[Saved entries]
-- ==== Sys2Proof/Machine/Alu.lean ====
section
/-! DEFINITION. The instructions that compute into a general register (41_register_alu.md, R132 to R143). None raises an
error. -/

namespace Sys2Proof.Machine

/-- R132. -/
def execLdImm (x : RegIdx) (kk : Byte) (s : State) : Host.Outcome State Fault Refusal :=
  done false (s.setV x kk)

/-- R133: no carry is written (C6). -/
def execAddImm (x : RegIdx) (kk : Byte) (s : State) : Host.Outcome State Fault Refusal :=
  done false (s.setV x (addBytes s.v[x] kk))

/-- R134. -/
def execLdReg (x y : RegIdx) (s : State) : Host.Outcome State Fault Refusal :=
  done false (s.setV x s.v[y])

/-- R135: no flag (D11). -/
def execOr (x y : RegIdx) (s : State) : Host.Outcome State Fault Refusal :=
  done false (s.setV x (s.v[x] ||| s.v[y]))

/-- R136: no flag (D11). -/
def execAnd (x y : RegIdx) (s : State) : Host.Outcome State Fault Refusal :=
  done false (s.setV x (s.v[x] &&& s.v[y]))

/-- R137: no flag (D11). -/
def execXor (x y : RegIdx) (s : State) : Host.Outcome State Fault Refusal :=
  done false (s.setV x (s.v[x] ^^^ s.v[y]))

/-- R138. -/
def execAddReg (x y : RegIdx) (s : State) : Host.Outcome State Fault Refusal :=
  done false (s.setFlagThen (carryFlag s.v[x] s.v[y]) x (addBytes s.v[x] s.v[y]))

/-- R139. -/
def execSub (x y : RegIdx) (s : State) : Host.Outcome State Fault Refusal :=
  done false (s.setFlagThen (noBorrowFlag s.v[x] s.v[y]) x (subBytes s.v[x] s.v[y]))

/-- R140: `V[x]` is shifted in place; `y` is not read (D10). -/
def execShr (x _y : RegIdx) (s : State) : Host.Outcome State Fault Refusal :=
  done false (s.setFlagThen (lowBitFlag s.v[x]) x (halveByte s.v[x]))

/-- R141. -/
def execSubn (x y : RegIdx) (s : State) : Host.Outcome State Fault Refusal :=
  done false (s.setFlagThen (noBorrowFlag s.v[y] s.v[x]) x (subBytes s.v[y] s.v[x]))

/-- R142: `V[x]` is shifted in place; `y` is not read (D10). -/
def execShl (x _y : RegIdx) (s : State) : Host.Outcome State Fault Refusal :=
  done false (s.setFlagThen (highBitFlag s.v[x]) x (doubleByte s.v[x]))

/-- R143, with the step's `RANDOM` (R42). -/
def execRnd (x : RegIdx) (kk : Byte) (s : State) : Host.Outcome State Fault Refusal :=
  done false (s.setV x (s.inputs.random &&& kk))

end Sys2Proof.Machine
end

▶ [Exercise] Print each line, exactly as written, from the one that contains "def execRnd (x" to the end of the data above, with both end lines included and nothing else.

▶ [Solution below]
def execRnd (x : RegIdx) (kk : Byte) (s : State) : Host.Outcome State Fault Refusal :=
  done false (s.setV x (s.inputs.random &&& kk))

end Sys2Proof.Machine
end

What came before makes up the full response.